━━ Information supplied ━━

-- ==== Sys2Proof/Certificates/Slice0/Obligations.lean ====
section
/-! DEFINITION. The statements for the provers, in the order of the spec's files: encodings, steps, requests, receive-status
rows, events, environment, then the rules about the whole machine. -/

open Sys2Proof Sys2Proof.Machine

/-! Encodings. -/

/-- 30_encoding.md R110, R117, R119, R120 and the rows of the opcode table: under every legal parameter set the decoder
gives back every well-formed instruction from its bytes. Well-formed means the table's masks and constraints, the decoder
follows the prose of R117. Rests on the spec's own decisions D4, D5, D6, D7, D16, D17, D18, D27, D45 of
92_eei_decisions.md, and log entries 8, 12 and 14 of the model. -/
def Obligations.DecodeOfEncodeIsTheInstruction : Prop :=
  ∀ P : Params, P.Wf → ∀ i : Instr, i.wf P = true → decode P i.format (encode i) = .ok i

/-- 30_encoding.md R117: the decode of setup packets is total, and the mnemonic it gives is the only one whose row the
packet meets. Rests on the spec's own decisions D4, D5, D6, D7, D16, D17, D18 of 92_eei_decisions.md, and log entry 12 of
the model. -/
def Obligations.ExactlyOneRequestPerSetupPacket : Prop :=
  ∀ P : Params, P.Wf → ∀ p : SetupPacket,
    (decodeSetup P p).packet? = some p ∧ (decodeSetup P p).wf P = true ∧
      ∀ i : Instr, i.packet? = some p → i.wf P = true → i = decodeSetup P p

/-- 30_encoding.md R111: the fields of the packet of wire bytes `b[0..7]` and the 64-bit word `W`, in which byte `i`
stands at bits `8i+7..8i`. Rests on the spec's own decision D4 of 92_eei_decisions.md, and log entry 12 of the model. -/
def Obligations.SetupFieldsAreLittleEndian : Prop :=
  ∀ b0 b1 b2 b3 b4 b5 b6 b7 : Byte,
    let p := parsePacket [b0, b1, b2, b3, b4, b5, b6, b7]
    p.bmRequestType = b0 ∧ p.bRequest = b1 ∧
    p.wValue.toNat = b2.toNat + 256 * b3.toNat ∧
    p.wIndex.toNat = b4.toNat + 256 * b5.toNat ∧
    p.wLength.toNat = b6.toNat + 256 * b7.toNat ∧
    p.word.toNat = b0.toNat + 2 ^ 8 * b1.toNat + 2 ^ 16 * b2.toNat + 2 ^ 24 * b3.toNat + 2 ^ 32 * b4.toNat +
      2 ^ 40 * b5.toNat + 2 ^ 48 * b6.toNat + 2 ^ 56 * b7.toNat ∧
    p.word.extractLsb' 0 8 = p.bmRequestType ∧ p.word.extractLsb' 8 8 = p.bRequest ∧
    p.word.extractLsb' 16 16 = p.wValue ∧ p.word.extractLsb' 32 16 = p.wIndex ∧ p.word.extractLsb' 48 16 = p.wLength

/-- 30_encoding.md R120, R122 with 46_event_dispatch.md R330: an event word by kind and endpoint, kinds 4 to 15 refused.
Rests on the spec's own decisions D45, D53 of 92_eei_decisions.md, the model's deduction (DEDUCED) that kinds 0 and 1 with
another endpoint and an endpoint that does not exist are refused, and log entries 8 and 20 of the model. -/
def Obligations.EventWordsDecodeByKind : Prop :=
  ∀ (P : Params) (e : BitVec 8),
    decode P .event [e] =
      if e.toNat / 16 = 0 then (if e.toNat % 16 = 0 then .ok .evReset else .error .endpointNotZero)
      else if e.toNat / 16 = 1 then (if e.toNat % 16 = 0 then .ok .evRx else .error .endpointNotZero)
      else if e.toNat / 16 = 2 then
        (if e.toNat % 16 < P.numEp then .ok (.evIn (BitVec.ofNat 4 e.toNat)) else .error .noSuchEndpoint)
      else if e.toNat / 16 = 3 then
        (if e.toNat % 16 < P.numEp then .ok (.evOut (BitVec.ofNat 4 e.toNat)) else .error .noSuchEndpoint)
      else .error .reservedEventKind

/-- 30_encoding.md R119: a receive-status word by its packet status, with its other fields. Rests on the spec's own
decision D27 of 92_eei_decisions.md, and log entry 14 of the model. -/
def Obligations.StatusWordsDecodeByPacketStatus : Prop :=
  ∀ (P : Params) (w : BitVec 32),
    let st : RxStatus :=
      { epnum := BitVec.ofNat 4 w.toNat, bcnt := BitVec.ofNat 11 (w.toNat / 2 ^ 4)
        dpid := BitVec.ofNat 2 (w.toNat / 2 ^ 15), frmnum := BitVec.ofNat 4 (w.toNat / 2 ^ 21) }
    let status := w.toNat / 2 ^ 17 % 16
    decode P .rxsts (leBytes 4 w.toNat) =
      .ok (if status = 2 then .rxOutRx st
        else if status = 3 then .rxOutDone st
        else if status = 4 then .rxSetupDone st
        else if status = 6 then .rxSetupRx st
        else .rxOther (BitVec.ofNat 4 status) st)

/-- 95_test_vectors.md 2.1 and 2.9: words written out from the formats decode to the instructions they stand for (V-C1,
V-C11, V-C13, V-C22, V-C30, EV_RESET, EV_OUT 1, the SETUP_RX word of 8 bytes, the OUT_RX word of endpoint 1 and 196
bytes), with the vectors' example IDs. Rests on the spec's own decisions D4, D5, D6, D16, D17, D27, D45 of
92_eei_decisions.md, and log entries 12 and 14 of the model. -/
def Obligations.WrittenOutWordsDecode : Prop :=
  ∀ P : Params, P.clockSourceId = 0x10 → P.clockSelectorId = 0x11 → 2 ≤ P.numEp →
    decode P .setup [0x80, 0x06, 0x00, 0x01, 0x00, 0x00, 0x40, 0x00] =
      .ok (.getDescriptorDevice { bmRequestType := 0x80, bRequest := 0x06, wValue := 0x0100, wIndex := 0, wLength := 0x0040 }) ∧
    decode P .setup [0x00, 0x05, 0x05, 0x00, 0x00, 0x00, 0x00, 0x00] =
      .ok (.setAddress { bmRequestType := 0, bRequest := 0x05, wValue := 5, wIndex := 0, wLength := 0 }) ∧
    decode P .setup [0xA1, 0x01, 0x00, 0x01, 0x00, 0x10, 0x04, 0x00] =
      .ok (.uac2FreqGetCur { bmRequestType := 0xA1, bRequest := 0x01, wValue := 0x0100, wIndex := 0x1000, wLength := 4 }) ∧
    decode P .setup [0x21, 0x01, 0x00, 0x01, 0x00, 0x11, 0x01, 0x00] =
      .ok (.uac2CxSetCur { bmRequestType := 0x21, bRequest := 0x01, wValue := 0x0100, wIndex := 0x1100, wLength := 1 }) ∧
    decode P .setup [0xC0, 0x01, 0x00, 0x00, 0x00, 0x00, 0x04, 0x00] =
      .ok (.vendorKeepalive { bmRequestType := 0xC0, bRequest := 0x01, wValue := 0, wIndex := 0, wLength := 4 }) ∧
    decode P .event [0x00] = .ok .evReset ∧
    decode P .event [0x31] = .ok (.evOut 1) ∧
    decode P .rxsts [0x80, 0x00, 0x0C, 0x00] = .ok (.rxSetupRx { epnum := 0, bcnt := 8, dpid := 0, frmnum := 0 }) ∧
    decode P .rxsts [0x41, 0x0C, 0x04, 0x00] = .ok (.rxOutRx { epnum := 1, bcnt := 196, dpid := 0, frmnum := 0 })

/-! Steps. -/

/-- 46_event_dispatch.md R330, 60_exceptions.md R370: when the schedule's next choice is an event word that decodes, the
step is the meaning of that event in the state without that choice. Rests on the spec's own decisions D2, D3, D44 of
92_eei_decisions.md, and log entry 2 of the model. -/
def Obligations.StepRunsTheDecodedEvent : Prop :=
  ∀ (s : State) (e : BitVec 8) (rest : List Action) (i : Instr),
    s.fault = none → s.schedule = .event e :: rest → decode Config.params .event [e] = .ok i →
      step s = exec i { s with schedule := rest }

/-- 41_control_sequencer.md R151, 42_standard_requests.md R190, 46_event_dispatch.md R332 and R333: when the event taken
is RxLevelReady and the head entry is a setup entry of 8 bytes, the step is the meaning of the request those bytes decode
to, in the state without that choice and without that entry. Rests on the spec's own decisions D2, D3 of
92_eei_decisions.md, and log entry 2 of the model. -/
def Obligations.StepRunsTheDecodedRequest : Prop :=
  ∀ (s : State) (rest : List Action) (e : RxEntry) (q : List RxEntry) (i : Instr),
    s.fault = none → s.schedule = .event 0x10 :: rest → s.ev.rxq = e :: q → e.kind = .setupRx → e.bcnt = 8 →
    decode Config.params .setup e.data = .ok i →
      step s = exec i { s with schedule := rest, ev := { s.ev with rxq := q } }

/-- 46_event_dispatch.md R332: the RX handler on an entry is the receive-status row of the entry's kind; a setup row's
byte count is the entry's. Rests on log entry 6 of the model. -/
def Obligations.RxEventRunsTheEntrysRow : Prop :=
  ∀ (s : State) (e : RxEntry) (q : List RxEntry) (st : RxStatus) (c : BitVec 4), s.ev.rxq = e :: q →
    (e.kind = .outRx → exec .evRx s = exec (.rxOutRx st) s) ∧
    (e.kind = .outDone → exec .evRx s = exec (.rxOutDone st) s) ∧
    (e.kind = .setupDone → exec .evRx s = exec (.rxSetupDone st) s) ∧
    (e.kind = .other c → exec .evRx s = exec (.rxOther c st) s) ∧
    (e.kind = .setupRx → st.bcnt.toNat = e.bcnt → exec .evRx s = exec (.rxSetupRx st) s)

/-- 60_exceptions.md R361: in a state with a fault no step of any agent is taken, and no step clears a fault. Rests on the
spec's own decision D48 of 92_eei_decisions.md, and log entry 11 of the model. -/
def Obligations.FaultStopsEveryAgent : Prop :=
  (∀ (s : State) (f : Fault), s.fault = some f → step s = .fault f) ∧
  (∀ s t : State, step s = .next t → s.fault = none)

/-- Log entry 3, the model's choice for the free schedule of 46_event_dispatch.md R330: past the choices already made, a
drawn choice an agent can make is taken as a scheduled one is, and one no agent can make is no step. It holds for every
value of the drawn choice. Rests on the spec's own decisions D3, D36 of 92_eei_decisions.md, and log entry 3 of the
model. -/
def Obligations.DrawnChoiceIsTakenLikeAScheduledOne : Prop :=
  ∀ s : State, s.fault = none → s.schedule = [] →
    step s =
      if producible (Config.drawnAction s.drawn) = true then
        step { s with schedule := [Config.drawnAction s.drawn], drawn := s.drawn + 1 }
      else .next { s with drawn := s.drawn + 1 }

/-- Log entry 4, the model's choice of how a word of the opcode table is placed: the next step runs the request that a
64-bit setup word decodes to, in the state as it was. Rests on log entry 4 of the model. -/
def Obligations.PlacedSetupWordRunsNext : Prop :=
  ∀ (s : State) (p : SetupPacket),
    step (s.withFetchWord 64 p.word.toNat) = exec (decodeSetup Config.params p) { s with fault := none }

/-! Requests. -/

/-- 42_standard_requests.md R191: a standard request 0x00 is GET_STATUS, and it replies two zero bytes whatever its
operands and length are. Rests on the spec's own decisions D6, D7, D15 of 92_eei_decisions.md, and log entries 9 and 12 of
the model. -/
def Obligations.GetStatusRepliesTwoZeroBytes : Prop :=
  (∀ p : SetupPacket, p.type = 0 → p.bRequest = 0x00 → decodeSetup Config.params p = .getStatus p) ∧
  ∀ (p : SetupPacket) (s : State), exec (.getStatus p) s = .next (s.afterData p [0x00, 0x00] 2)

/-- 42_standard_requests.md R192: SET_ADDRESS writes the address at once and ACKs, or stalls and leaves it. Rests on the
spec's own decisions D6, D7, D32 of 92_eei_decisions.md, and log entry 12 of the model. -/
def Obligations.SetAddressWritesAtOnceOrStalls : Prop :=
  (∀ p : SetupPacket, p.type = 0 → p.bRequest = 0x05 → decodeSetup Config.params p = .setAddress p) ∧
  ∀ (p : SetupPacket) (s : State),
    (p.wValue.toNat ≤ 0x7F ∧ p.wIndex = 0 ∧ p.wLength = 0 →
      exec (.setAddress p) s =
        .next ({ s with dev := { s.dev with devAddr := BitVec.ofNat 7 p.wValue.toNat } }.afterAck p)) ∧
    (0x7F < p.wValue.toNat ∨ p.wIndex ≠ 0 ∨ p.wLength ≠ 0 → exec (.setAddress p) s = .next (s.afterStall p))

/-- 42_standard_requests.md R194: GET_CONFIGURATION replies the configuration byte. Rests on the spec's own decisions D6,
D7, D15 of 92_eei_decisions.md, and log entries 9 and 12 of the model. -/
def Obligations.GetConfigurationRepliesTheConfiguration : Prop :=
  (∀ p : SetupPacket, p.type = 0 → p.bRequest = 0x08 → decodeSetup Config.params p = .getConfiguration p) ∧
  ∀ (p : SetupPacket) (s : State), exec (.getConfiguration p) s = .next (s.afterData p [s.dev.config] 1)

/-- 42_standard_requests.md R195: SET_CONFIGURATION accepts 0 and 1 only; 1 sets the isochronous enable bit, 0 leaves it.
Rests on the spec's own decisions D6, D7, D8, D9 of 92_eei_decisions.md, and log entry 12 of the model. -/
def Obligations.SetConfigurationAcceptsZeroAndOne : Prop :=
  (∀ p : SetupPacket, p.type = 0 → p.bRequest = 0x09 → decodeSetup Config.params p = .setConfiguration p) ∧
  ∀ (p : SetupPacket) (s : State),
    (p.wValue = 0 → exec (.setConfiguration p) s = .next ({ s with dev := { s.dev with config := 0 } }.afterAck p)) ∧
    (p.wValue = 1 → exec (.setConfiguration p) s =
      .next ({ s with dev := { s.dev with config := 1 }, iso := { s.iso with active := true } }.afterAck p)) ∧
    (1 < p.wValue.toNat → exec (.setConfiguration p) s = .next (s.afterStall p))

━━━

What you should do
In your reply, restate exactly the lines from the start of the records above through the line holding "gives back every", including both, and nothing else.

Reply
-- ==== Sys2Proof/Certificates/Slice0/Obligations.lean ====
section
/-! DEFINITION. The statements for the provers, in the order of the spec's files: encodings, steps, requests, receive-status
rows, events, environment, then the rules about the whole machine. -/

open Sys2Proof Sys2Proof.Machine

/-! Encodings. -/

/-- 30_encoding.md R110, R117, R119, R120 and the rows of the opcode table: under every legal parameter set the decoder
gives back every well-formed instruction from its bytes. Well-formed means the table's masks and constraints, the decoder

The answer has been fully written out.